On Mar 29, 2007, at 4:01 AM, Van-Khiem Truong wrote:
> I would like to get help for the "lamboot" procedure. I have
> installed the code LAM-MPI on two machines HP-UX, the first one is a
> PA-Risc 2.0, the second
> one is a multiprocessor HP Itanium.
>
> The installation seems to be fine, except for the module ptmalloc2
> (/share/memory/ptmalloc2) where I need to change the "Makefile " to
> remove the file
> malloc.c, otherwise the code tells me that variables are already
> declared.
You should configure with --without-memory-manager and then you won't
have this problem.
> So on the machine HP PA-Risc , I can start the procedure
> "lamboot"
> and connect to another PA-Risc HP. However for the machine HP
> multiprocessor, it tells me that it boots but the call back doesn't
> work. I attach hereby the file containing the error message.
See below.
> [snip]
> n-1<1698> ssi:boot:base: looking for boot schema file:
> n-1<1698> ssi:boot:base: hostfile
> n-1<1698> ssi:boot:base: found boot schema: hostfile
> n-1<1698> ssi:boot:rsh: found the following hosts:
> n-1<1698> ssi:boot:rsh: n0 nanopus (cpu=1) n-1<1698> ssi:boot:rsh:
> n1 hudson (cpu=1) n-1<1698> ssi:boot:rsh: resolved hosts:
> n-1<1698> ssi:boot:rsh: n0 nanopus --> 125.1.5.218 (origin)
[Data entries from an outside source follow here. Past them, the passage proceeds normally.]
-- ==== Sys2Proof/Laws/Microprogram.lean ====
section
/-! SUPPORT. The general read loop in the form proofs use, and what a fetch finds. -/
namespace Sys2Proof.Machine

/-- The N ≥ 3 data phase: the plain bytes, then the last two (R143). -/
theorem readData_three (n : Nat) :
    readData (n + 3) =
      (List.range (n + 1)).flatMap (fun i => [.wait .btf, .recvByte (BitVec.ofNat 8 i)]) ++
        [.ackOff, .wait .btf, .recvByte (BitVec.ofNat 8 (n + 1)),
         .stop, .wait .rxne, .recvByte (BitVec.ofNat 8 (n + 2))] := by
  have hr : List.range (n + 3) = List.range (n + 1) ++ [n + 1, n + 2] := by
    rw [List.range_succ, List.range_succ]; simp
  have hl : (List.range (n + 1)).flatMap (readStep (n + 3)) =
      (List.range (n + 1)).flatMap (fun i => [.wait .btf, .recvByte (BitVec.ofNat 8 i)]) := by
    rw [List.flatMap_def, List.flatMap_def]
    congr 1
    apply List.map_congr_left
    intro i hi
    have : i + 2 < n + 3 := by have := List.mem_range.1 hi; omega
    simp only [readStep, this, if_true]
  simp only [readData, hr, List.flatMap_append, hl]
  congr 1
  simp [readStep]

/-- A fetch finds the word of the micro-op at `upc`. -/
theorem State.fetch_eq (s : State) : s.fetch = (s.prog[s.upc.toNat]?).map encodeMicro := by
  simp [State.fetch, State.progWords]

end Sys2Proof.Machine
end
> n-1<1698> ssi:boot:rsh: n1 hudson --> 125.1.7.17
> [snip]
> n-1<1698> ssi:boot:rsh: starting on n0 (nanopus): hboot -t -c
> lam-conf.lamd -d -v -I -H 125.1.5.218 -P 49939 -n 0 -o 0
> n-1<1698> ssi:boot:rsh: launching locally
> [snip]
> hboot: attempting to execute [1] 1701 lamd -H 125.1.5.218 -P
> 49939 -n
> 0 -o 0 -d
> n-1<1698> ssi:boot:rsh: successfully launched on n0 (nanopus)
> n-1<1698> ssi:boot:base:server: expecting connection from finite list
> ----------------------------------------------------------------------
> -------
> The lamboot agent timed out while waiting for the newly-booted process
> to call back and indicated that it had successfully booted.
> [snip]
What is truly odd here is that the lamd that lamboot is waiting for
is the *local* lamd.
Did you check that you have no TCP filtering / firewall software
running?
--
Jeff Squyres
Cisco Systems
|